输出: "<b><i>hello world</i></b>"
I roughly understand about decorators and how it works with one of it in most examples.
我大致了解了装饰器以及它在大多数示例中如何与其中一个一起工作。
In this example, there are 2 of it. From the output, it seems that @make_italicexecutes first, then @make_bold.
在这个例子中,有 2 个。从输出来看,似乎@make_italic先执行,然后@make_bold.
Does this mean that for decorated functions, it will first run the function first then moving towards to the top for other decorators? Like @make_italicfirst then @make_bold, instead of the opposite.

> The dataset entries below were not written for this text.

/-- Mailboxes, doorbells, locks, DMA channels and CRC engines. Channel (s, r) is at 6s + r. Windows and channels keep bytes. -/
structure HostIf where
  channels : List Channel
  windows  : List (List Byte)     -- transmit windows, sender s receiver r at 6s + r
  fullSeen : List Bool            -- MBX_TX_CTL.FULL_SEEN, by channel
  dbPend   : List Word
  dbMask   : List Word
  dbWake   : List Word
  locks    : List (Option Nat)
  dma      : List DmaCh
  crc      : List Word            -- CRC engine states (R397)
  msixTable : List Host.Cell      -- the MSI-X table, by its byte offset (R367)
  pba      : Nat                  -- its pending bits: vectors requested while masked
  aer      : Option (Nat × Nat)   -- the header that AER logged last: address and bytes of the refused write (R372)
  mem      : List Host.Cell       -- host memory at DMA addresses of SPACE 1
  bad      : List (Nat × Nat)     -- its ranges, address and bytes, that the host answers with an error completion (R392)
  readData : Word                 -- data returned by the last register read
  readErr  : Bool                 -- the last host access completed with Completer Abort
  admitted : Bool                 -- an admission has set the region bounds (R371)
  wide     : Bool                 -- partition laid out for P of 9 or more (R386)
  deriving DecidableEq, Repr

/-! ## HBM controllers and protection (R401 to R422) -/

/-- A bank of a channel, and whether it has had its refresh of the interval (R406, R407). -/
structure HbmBank where
  row       : Option Nat
  hist      : Nat
  refreshed : Bool
  deriving DecidableEq, Repr

/-- A request waiting at a controller (R405). -/
structure HbmReq where
  port     : Nat
  src      : Nat                  -- its source within the port (R404)
  addr     : Nat
  write    : Bool
  arrival  : Nat
  deadline : Nat
  deriving DecidableEq, Repr

/-- The own cells of a block that a valid Cullet entry redirects (R414): each word's data and check bits. -/
structure Spare where
  words : List (Word × Nat)
  deriving DecidableEq, Repr

/-- An access of the test window as it was asked for (R419, R420): 0 WR, 1 RD, 2 RDC; its group, address, data and check bits. -/
structure TestAcc where
  op    : Nat
  grp   : Nat
  addr  : Nat
  data  : Nat
  check : Nat
  deriving DecidableEq, Repr

/-- HBM, the memory groups and the triplicated words. HBM holds bytes by address, groups 4 to 13 words by group·2^36 + address:
what an access is served with, from the spare of a valid Cullet entry where there is one. A word's stored check bits are listed
where they are not those of its data; HBM words are keyed by their address, others by group·2^36 + address. -/
structure MemSys where
  hbm      : List Host.Cell
  groups   : Map Word
  checks   : Map Nat
  poison   : List Nat             -- words marked in the POISON mask of a valid entry, by the same key (R415)
  spares   : Map Spare            -- the own cells behind valid entries, by group·16 + entry
  banks    : Map HbmBank          -- by channel·128 + bank index; unlisted: no row open, history 2, refreshed
  queue    : List HbmReq
  asleep   : List Nat             -- channels in power-down
  hbmWritten : Bool               -- a write has reached HBM since PORn (R403)
  grpWritten : List Bool          -- a write has reached the group since PORn (R413)
  watch    : List (List (Nat × Nat))     -- per group: (block, CE count), oldest first
  fullTold : List Bool            -- CULLET_FULL journalled and no entry freed since
  cleared  : List Bool            -- group cleared since its unit was last enabled (R419)
  clearing : Option (Nat × List TestAcc)     -- group being cleared and the accesses that wait
  tmr      : Map Nat              -- what the voters drive of the triples 0 to 51 and 56 to 61 (R417)
  copies   : Map (List (Nat × Bool))     -- the three copies of a triple in disagreement, each with whether its parity checks (R418)
  deriving DecidableEq, Repr

/-! ## Power, clocks, reset, boot (R436 to R454) -/

/-- Who waits for leave, or holds it (R451). -/
inductive Requester where
  | marver (eng slot : Nat)
  | coarse
  | pixel
  | parison
  | training (group : Nat)
  | sage (slot : Nat)
  deriving DecidableEq, Repr

/-- A leave request or grant. -/
structure Leave where
  who   : Requester
  units : Nat
  since : Nat                     -- time of the request since PORn, 100 ps
  deriving DecidableEq, Repr

/-- The pins whose state R461 gives, from power-up until their unit drives them. -/
inductive Pin where
  | axStep (a : Nat)
  | axDir (a : Nat)
  | axEn (a : Nat)
  | axCur (a : Nat)
  | pco (c : Nat)
  | em (e : Nat) (b : Bool)
  | tp (n : Nat)
  | sp (n line : Nat)             -- line 0 SPn_CLK, 1 SPn_FS, 2 SPn_TD
  | seClk (n : Nat)
  | qspiIo (n : Nat)
  | qspiCs
  | tdo
  | inputA
  | inputC
  | gp (n : Nat)
  | trst
  | tms
  | tdi
  | stb (mirror : Bool)
  deriving DecidableEq, Repr

/-- The states of a pin in R461. -/
inductive PinState where
  | low | high | highZ | pullDown | pullUp | diffLow
  deriving DecidableEq, Repr

/-- The power unit and governor beside their registers. -/
structure Power where
  waiting  : List Leave           -- in order of arrival
  grants   : List Leave
  reported : Nat                  -- EFF at the last BUDGET_CHANGE report
  waitMark : Nat                  -- time up to which waiting has been counted (PGV_CNT_WAIT), 100 ps since PORn
  porn     : Bool                 -- PORn is high
  thermN   : Bool                 -- THERMTRIP_N is high
  fuseV    : Bool                 -- VDD_FUSE lies in its range
  released : Bool                 -- stage 6 has been reached since PORn (R446)
  bankV    : List (Option Nat)    -- the voltages of banks A to D, measured at PORn release (R458)
  driven   : List (Pin × PinState)   -- the pins that their unit has driven since PORn, with the level of each (R461)
  image    : List Host.Cell       -- image memory written through the push window
  fwLen    : Nat                  -- bytes of the running firmware's body, in group 16 from address 0
  deriving DecidableEq, Repr

/-! ## What leaves the device -/

/-- A 66-bit block of a line: its header, bit 0 sent first, and its payload (R196). -/
structure Block where
  hdr     : Nat
  payload : Word
  deriving DecidableEq, Repr

/-- An IPv4 packet that the device makes itself (R323): the destination MAC address where the frame's is known without ARP, the next hop,
source and destination, protocol, DF, and what stands behind the IPv4 header. The manual gives no other field of that header. -/
structure Packet where
  mac   : Option Nat
  hop   : Nat
  src   : Nat
  dst   : Nat
  proto : Nat
  df    : Bool
  data  : List Byte
  deriving DecidableEq, Repr

/-- What the device has sent or driven, oldest first: the model's record of its interfaces (R1). -/
inductive Output where
  | frame (lane flash plane ftype alive : Nat) (first replay ks : Bool) (kslot echo : Nat) (data : List Word) (crc : Nat)
  | line (lane idle : Nat) (blocks : List Block)               -- a plane lane's IDLE blocks and the scrambled blocks of a frame (R196, R197)
  | pattern (lane poly seed : Nat)                             -- in TEST: the pattern from a generator state on, uncoded (R224)
  | patternFlip (lane : Nat)                                   -- one bit of it flipped
  | deflect (idle : Nat) (blocks : List Block)                 -- DL0's IDLE blocks and the scrambled blocks of a record (R266, R267)
  | strobe (flash plane at100ps width : Nat) (mirror : Bool)    -- on FLS_STB, and alike on FLS_STBM where mirrored (R207)
  | setpoint (port : Nat) (bytes : List Byte)
  | packet (port : Nat) (p : Packet)
  | eth (port : Nat) (frame : List Byte) (fcs : Nat)            -- a frame whose bytes are all known, without preamble, and its FCS
  | msix (vector : Nat)
  | coreInt (receiver : Nat)
  | wake (receiver : Nat)
  | timedPulse (n start width : Nat)
  | compare (c width : Nat)
  | emu (e : Nat) (count : Int)
  | step (axis : Nat) (neg : Bool) (width : Nat)               -- a step pulse, its width in 10 ns (R268)
  | axEnable (axis : Nat) (high : Bool)
  | axCurrent (axis : Nat) (reduced : Bool)
  | axDir (axis : Nat) (neg : Bool)
  | ssiClock (n bits : Nat)
  | ptpRx (port : Nat) (frame stamp : List Byte)                -- a message delivered with its receive stamp (R316)
  | ptpPass (port : Nat) (frame : List Byte)                    -- one delivered without (R314)
  | completerAbort (addr : Nat)                                -- a read completed with Completer Abort
  | aer (addr bytes : Nat)                                      -- a write reported as a non-fatal Completer Abort, its header logged (R372)
  | completion (addr : Nat) (bytes : List Byte)
  | provisioned (idPub kaPub sig : List Byte)
  | thermtrip (high : Bool)
  | pin (p : Pin) (l : PinState)                                -- a pin takes a state of R461
  | patternEnd (lane : Nat)                                     -- the pattern of a TEST ends
  deriving DecidableEq, Repr

/-! ## The whole device -/

/-- The state of the F2620. `regs` holds every field of the register map that differs from its reset value, by field key
(Fld.key: the register's BAR offset times 64 plus the field's lowest bit); `pending` the commands that wait, first in first out; `tick` the SEQ ticks since PORn. `freeCount` is the MODEL'S OWN
counter that makes each free value fresh (log entry 4). -/
structure State where
  pending  : List Instr
  tick     : Nat
  freeCount : Nat
  regs     : Map Nat
  root     : Root
  journal  : Journal
  gather   : Gather
  lanes    : List Lane
  blow     : Blowpipe
  mslots   : List (Option MSlot)  -- engine e, slot k at 2e + k
  current  : List Nat             -- slot being rasterised, per engine
  glory    : Glory
  beam     : Beam
  par      : Parison
  link     : Link
  chans    : List Chan
  later    : List (Nat × Later)   -- what is still to come, by its time in 100 ps since PORn
  emus     : List Emu
  mot      : Motion
  aux      : List Aux
  gaf      : Gaffer
  thyme    : Thyme
  launches : List Launch          -- Delay_Req messages that wait (R318)
  ports    : List (Nat × Output)  -- frames that wait behind one of them, with their port, oldest first
  clu      : Cluster
  sage     : Sage
  host     : HostIf
  mem      : MemSys
  power    : Power
  out      : List Output
  deriving DecidableEq, Repr

/-! ## Reset -/

/-- An empty cell-table entry (R91: ABSENT). -/
def Cell.empty : Cell :=
  { state := .absent, block := none, len := 0, seg := 0, woff := 0, listed := false, defined := false,
    pinSeq := none, perm := false, lru := 0, fails := 0 }

/-- A job context that holds no job. -/
def JobCtx.empty : JobCtx :=
  { job := 0, cells := [], seg0 := false, dirDone := false, seg0Done := false, figDone := false, segFails := [], segDead := [], halt := none, lastPrep := none,
    lastAct := 0, endAfter := none, lastDone := none, nextSeq := 0 }

/-- A parser at the first word of a segment. -/
def Parse.start : Parse :=
  { pos := 0, cell := none, begun := false, top := false, ended := false, endAt := none, made := [], refs := [], defs := [], last := 0 }

/-- Generation 0, which names the reset values (R292). -/
def Bank.zero : Bank := { gen := 0, vals := [] }

/-- A beam-table bank that no generation has filled. -/
def BeamBank.empty : BeamBank := { gen := 0, filled := false, cause := 0, beam := 0, entries := [], lagGroup := none, bad := none }

/-- A plane lane at PORn (R221: DOWN). -/
def PLane.reset : PLane :=
  { alive := 0, freeAt := 0, out := [], replay := [], kept := [], next := (0, 0), sync := false, taps := (0, 63, 0),
    tapReqs := 0, applied := 0, verify := 0, prbs := 0x7FFFFFFF, scr := 0, cable := false, preset := (0, 63, 0), ccDue := false }

/-- A return lane at PORn. -/
def RLane.reset : RLane := { lock := false, alive := none, echo := 0, good := false }

/-- A channel before it is enabled. -/
def Chan.reset : Chan :=
  { phi := none, track := false, bad := 0, raw := 0, level := 0, aAt := 0, bAt := 0, run := [], dir := none, idxRef := none, lastSsi := none,
    reading := false, edgeAt := 0, latch := 0, latchAt := 0, seen := { pos := 0, speed := 0, stamp := 0 } }

/-- The plan of a stage at rest at the origin. -/
def Plan.rest : Plan :=
  { t0 := 0, x := ⟨0, [], 0⟩, y := ⟨0, [], 0⟩ }

/-- A thread whose registers, return stack, pending events and fault state are clear (R276). -/
def Thread.cleared : Thread :=
  { g := List.replicate 16 0, pc := 0, stack := [], pend := 0, running := false, wait := .none, fault := false, cause := 0 }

这是否意味着对于装饰函数,它会首先运行该函数,然后移动到其他装饰器的顶部?像@make_italicfirst then @make_bold,而不是相反。
So this means that it is different from the norm of top-down approach in most programming lang? Just for this case of decorator? Or am I wrong?

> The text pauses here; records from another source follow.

/-! ### 06_beam_map_calibration.md -/

def BMP_STATUS.off : Nat := 0xA00004
def BMP_STATUS.FILL_BUSY : Fld := ⟨BMP_STATUS.off, 0, 1, 0⟩
def BMP_STATUS.CHECK_BUSY : Fld := ⟨BMP_STATUS.off, 1, 1, 0⟩
def BMP_STATUS.CC_BUSY : Fld := ⟨BMP_STATUS.off, 2, 1, 0⟩
def BMP_STATUS.FILL_ERR : Fld := ⟨BMP_STATUS.off, 3, 1, 0⟩
def BMP_STATUS.LIVE_WRITE : Fld := ⟨BMP_STATUS.off, 8, 1, 0⟩
def BMP_STATUS.TEMP_STALE : Fld := ⟨BMP_STATUS.off, 9, 1, 0⟩
def BMP_STATUS.TEMP_RANGE : Fld := ⟨BMP_STATUS.off, 10, 1, 0⟩
def BMP_STATUS.TEMP_INVALID : Fld := ⟨BMP_STATUS.off, 11, 1, 0⟩
def BMP_REGION_BASE.off : Nat := 0xA00008
def BMP_REGION_BASE.BASE : Fld := ⟨BMP_REGION_BASE.off, 0, 64, 0⟩
def BMP_GEOM.off : Nat := 0xA00010
def BMP_GEOM.LOG2N : Fld := ⟨BMP_GEOM.off, 0, 3, 4⟩
def BMP_SEL.off : Nat := 0xA00014
def BMP_SEL.MAP_BANK : Fld := ⟨BMP_SEL.off, 0, 1, 0⟩
def BMP_SEL.SETS : Fld := ⟨BMP_SEL.off, 4, 4, 1⟩
def BMP_SET.off (k : Nat) : Nat := 0xA00020 + 0x4 * k
def BMP_SET.SLOT (k : Nat) : Fld := ⟨BMP_SET.off k, 0, 4, 0⟩
def BMP_SET.TEMP (k : Nat) : Fld := ⟨BMP_SET.off k, 16, 16, 352⟩
def BMP_TEMP_CTL.off : Nat := 0xA00040
def BMP_TEMP_CTL.SENSOR_MASK : Fld := ⟨BMP_TEMP_CTL.off, 0, 8, 1⟩
def BMP_TEMP_CTL.MAX_AGE : Fld := ⟨BMP_TEMP_CTL.off, 8, 16, 100⟩
def BMP_TEMP_NOW.off : Nat := 0xA00044
def BMP_TEMP_NOW.T : Fld := ⟨BMP_TEMP_NOW.off, 0, 16, 0⟩
def BMP_TEMP_NOW.AGE : Fld := ⟨BMP_TEMP_NOW.off, 16, 16, 65535⟩
def BMP_GEN_TEMP.off : Nat := 0xA00048
def BMP_GEN_TEMP.T : Fld := ⟨BMP_GEN_TEMP.off, 0, 16, 0⟩
def BMP_GEN_TEMP.F : Fld := ⟨BMP_GEN_TEMP.off, 16, 16, 0⟩
def BMP_GEN_SETS.off : Nat := 0xA0004C
def BMP_GEN_SETS.K : Fld := ⟨BMP_GEN_SETS.off, 0, 3, 0⟩
def BMP_GEN_SETS.SLOT_LO : Fld := ⟨BMP_GEN_SETS.off, 4, 4, 0⟩
def BMP_GEN_SETS.SLOT_HI : Fld := ⟨BMP_GEN_SETS.off, 8, 4, 0⟩
def BMP_GEN_SETS.MAP_BANK : Fld := ⟨BMP_GEN_SETS.off, 12, 1, 0⟩
def BMP_CHECK.off : Nat := 0xA00050
def BMP_CHECK.START : Fld := ⟨BMP_CHECK.off, 0, 1, 0⟩
def BMP_CHECK.BANK : Fld := ⟨BMP_CHECK.off, 1, 1, 0⟩
def BMP_CHECK_RESULT.off : Nat := 0xA00054
def BMP_CHECK_RESULT.CAUSE : Fld := ⟨BMP_CHECK_RESULT.off, 0, 4, 0⟩
def BMP_CHECK_RESULT.DONE : Fld := ⟨BMP_CHECK_RESULT.off, 8, 1, 0⟩
def BMP_CHECK_RESULT.BEAM : Fld := ⟨BMP_CHECK_RESULT.off, 12, 18, 0⟩
def BMP_CHECK_ROWS.off : Nat := 0xA00058
def BMP_CHECK_ROWS.DEAD_ROWS : Fld := ⟨BMP_CHECK_ROWS.off, 0, 19, 0⟩
def BMP_CHECK_ROWS.MIN_OK : Fld := ⟨BMP_CHECK_ROWS.off, 24, 6, 0⟩
def BMP_CC_CTL.off : Nat := 0xA00060
def BMP_CC_CTL.ACT_RLO : Fld := ⟨BMP_CC_CTL.off, 0, 2, 1⟩
def BMP_CC_CTL.ACT_RHI : Fld := ⟨BMP_CC_CTL.off, 2, 2, 1⟩
def BMP_CC_CTL.ACT_LEAK : Fld := ⟨BMP_CC_CTL.off, 4, 2, 1⟩
def BMP_CC_CTL.ACT_MISS : Fld := ⟨BMP_CC_CTL.off, 6, 2, 1⟩
def BMP_CC_CTL.RESTORE : Fld := ⟨BMP_CC_CTL.off, 8, 1, 0⟩
def BMP_CC_CTL.GLOBAL : Fld := ⟨BMP_CC_CTL.off, 9, 1, 0⟩
def BMP_CC_CTL.TIMEOUT : Fld := ⟨BMP_CC_CTL.off, 16, 8, 8⟩
def BMP_CC_GWIN.off : Nat := 0xA00064
def BMP_CC_GWIN.RLO : Fld := ⟨BMP_CC_GWIN.off, 0, 12, 0⟩
def BMP_CC_GWIN.RHI : Fld := ⟨BMP_CC_GWIN.off, 12, 12, 4095⟩
def BMP_CC_GWIN_LEAK.off : Nat := 0xA00068
def BMP_CC_GWIN_LEAK.LHI : Fld := ⟨BMP_CC_GWIN_LEAK.off, 0, 12, 4095⟩
def BMP_CC_STATUS.off : Nat := 0xA00070
def BMP_CC_STATUS.STATE : Fld := ⟨BMP_CC_STATUS.off, 0, 2, 0⟩
def BMP_CC_STATUS.SRC_BANK : Fld := ⟨BMP_CC_STATUS.off, 2, 1, 0⟩
def BMP_CC_FAIL.off : Nat := 0xA00074
def BMP_CC_FAIL.COUNT : Fld := ⟨BMP_CC_FAIL.off, 0, 19, 0⟩
def BMP_CC_PROP.off : Nat := 0xA00078
def BMP_CC_PROP.COUNT : Fld := ⟨BMP_CC_PROP.off, 0, 19, 0⟩
def BMP_CC_MISS.off : Nat := 0xA0007C
def BMP_CC_MISS.COUNT : Fld := ⟨BMP_CC_MISS.off, 0, 19, 0⟩
def BMP_CC_ACCEPT.off : Nat := 0xA00080
def BMP_CC_ACCEPT.START : Fld := ⟨BMP_CC_ACCEPT.off, 0, 1, 0⟩
def BMP_CC_ACCEPT.DST : Fld := ⟨BMP_CC_ACCEPT.off, 1, 1, 1⟩
def BMP_CC_ACCEPT.TAKE_EXCL : Fld := ⟨BMP_CC_ACCEPT.off, 2, 1, 1⟩
def BMP_CC_ACCEPT.TAKE_STUCK : Fld := ⟨BMP_CC_ACCEPT.off, 3, 1, 1⟩
def BMP_CC_ACCEPT.TAKE_RESTORE : Fld := ⟨BMP_CC_ACCEPT.off, 4, 1, 1⟩
def BMP_CC_ACCEPT.DONE : Fld := ⟨BMP_CC_ACCEPT.off, 8, 1, 0⟩
def BMP_CC_ACCEPT.ERR : Fld := ⟨BMP_CC_ACCEPT.off, 9, 3, 0⟩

所以这意味着它与大多数编程语言中自顶向下方法的规范不同?仅针对这种装饰器?还是我错了?
采纳答案by Martijn Pieters
Decorators wrapthe function they are decorating. So make_bolddecorated the result of the make_italicdecorator, which decorated the hellofunction.
装饰器包装他们正在装饰的函数。所以make_bold装饰了make_italic装饰器的结果,装饰器装饰了hello函数。
The @decoratorsyntax is really just syntactic sugar; the following:
该@decorator语法真的只是语法糖; 下列:
@decorator
def decorated_function():
# ...
is really executed as:
真正执行为:
def decorated_function():
# ...
decorated_function = decorator(decorated_function)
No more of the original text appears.